→ **WHAT IS BEING ASKED**: Search the entries for the line containing "R276, R364). -/". Repeat it, then every line after it, exactly through the final line.

= Beginning of Section =

-- ==== Sys2Proof/Machine/State.lean ====
section
/-! DEFINITION. The state of the Ivsyn block as plain data, its faults and refusals, and the state after reset
(R86, R362, R373, R379, R381). INVENTORY.md lists every field with its rule and reset value. -/

namespace Sys2Proof.Machine

/-- The modes (R276). -/
inductive Mode where
  | off
  | dormant
  | rest
  | idle
  | unformed
  | serving
  | draining
  | safe
deriving DecidableEq, Repr

/-- A seq-clear status register: its SEQ and its flags at their bit positions (R352, R353). -/
structure Sc where
  seq : BitVec 8
  flags : BitVec 24
deriving DecidableEq, Repr

/-- The mode register, ENGINE_EN and the lock bits (R275, R276, R364). -/
structure ModeUnit where
  mode : Mode
  seq : BitVec 8
  prev : Mode
  engineEn : Bool
  lock : BitVec 8
  /-- LOCK_BITS of the present form have been taken (R275). -/
  lockTaken : Bool
deriving DecidableEq, Repr

/-- The control registers that software sets (R362). -/
structure CtlRegs where
  ingressEn : Bool
  deliverEn : Bool
  planeCheckEn : Bool
  journalEn : Bool
  quarEn : Bool
  cfgCount : BitVec 8
  cfgOffset : BitVec 18
  batchMax : BitVec 4
  waitLim : BitVec 8
  preemptEn : Bool
  freeze : Bool
  maxResend : BitVec 4
  periodUs : BitVec 20
  /-- IV_CLASS_BUDGETk, bits [30:24] zero (R205). -/
  budgets : Vector Word 16
  elasticEn : Bool
  couchEn : Bool
  nowakeLevel : BitVec 3
  graceUs : BitVec 16
  deferFatal : Bool
  aperWerrFatal : Bool
  degradeEn : Bool
  halfUs : BitVec 16
  dcWindow : BitVec 16
  sbTrace : Bool
  wakeEn : BitVec 5
  allow : BitVec 4
  idleAfter : BitVec 16
deriving DecidableEq, Repr

/-- The event counters (R371). -/
structure Counters where
  ingress : DWord
  delivered : Word
  stranger : Word
  noise : Word
  late : Word
  parked : Word
  coalesced : Word
  overdraft : Word
  eoiStray : Word
deriving DecidableEq, Repr

/-- The last multiple of its period at which each periodic tick acted (R243). -/
structure Ticks where
  /-- CREDIT_REFILL, 1,000,000 ns (R180). -/
  credit : Nat
  /-- STRANGER_WINDOW_END, 1,048,576 ns (R127). -/
  stranger : Nat
  /-- JOURNAL_BUCKET_REFILL, 1,000,000,000 ns (R126). -/
  bucket : Nat
  /-- HW_FIELD_WRITEBACK, 1,024,000 ns (R131). -/
  writeback : Nat
  /-- SWEEP, 1,024 ns (R242). -/
  sweep : Nat
deriving DecidableEq, Repr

= End of Section =

→ **OUTPUT**:
/-- The mode register, ENGINE_EN and the lock bits (R275, R276, R364). -/
structure ModeUnit where
  mode : Mode
  seq : BitVec 8
  prev : Mode
  engineEn : Bool
  lock : BitVec 8
  /-- LOCK_BITS of the present form have been taken (R275). -/
  lockTaken : Bool
deriving DecidableEq, Repr

/-- The control registers that software sets (R362). -/
structure CtlRegs where
  ingressEn : Bool
  deliverEn : Bool
  planeCheckEn : Bool
  journalEn : Bool
  quarEn : Bool
  cfgCount : BitVec 8
  cfgOffset : BitVec 18
  batchMax : BitVec 4
  waitLim : BitVec 8
  preemptEn : Bool
  freeze : Bool
  maxResend : BitVec 4
  periodUs : BitVec 20
  /-- IV_CLASS_BUDGETk, bits [30:24] zero (R205). -/
  budgets : Vector Word 16
  elasticEn : Bool
  couchEn : Bool
  nowakeLevel : BitVec 3
  graceUs : BitVec 16
  deferFatal : Bool
  aperWerrFatal : Bool
  degradeEn : Bool
  halfUs : BitVec 16
  dcWindow : BitVec 16
  sbTrace : Bool
  wakeEn : BitVec 5
  allow : BitVec 4
  idleAfter : BitVec 16
deriving DecidableEq, Repr

/-- The event counters (R371). -/
structure Counters where
  ingress : DWord
  delivered : Word
  stranger : Word
  noise : Word
  late : Word
  parked : Word
  coalesced : Word
  overdraft : Word
  eoiStray : Word
deriving DecidableEq, Repr

/-- The last multiple of its period at which each periodic tick acted (R243). -/
structure Ticks where
  /-- CREDIT_REFILL, 1,000,000 ns (R180). -/
  credit : Nat
  /-- STRANGER_WINDOW_END, 1,048,576 ns (R127). -/
  stranger : Nat
  /-- JOURNAL_BUCKET_REFILL, 1,000,000,000 ns (R126). -/
  bucket : Nat
  /-- HW_FIELD_WRITEBACK, 1,024,000 ns (R131). -/
  writeback : Nat
  /-- SWEEP, 1,024 ns (R242). -/
  sweep : Nat
deriving DecidableEq, Repr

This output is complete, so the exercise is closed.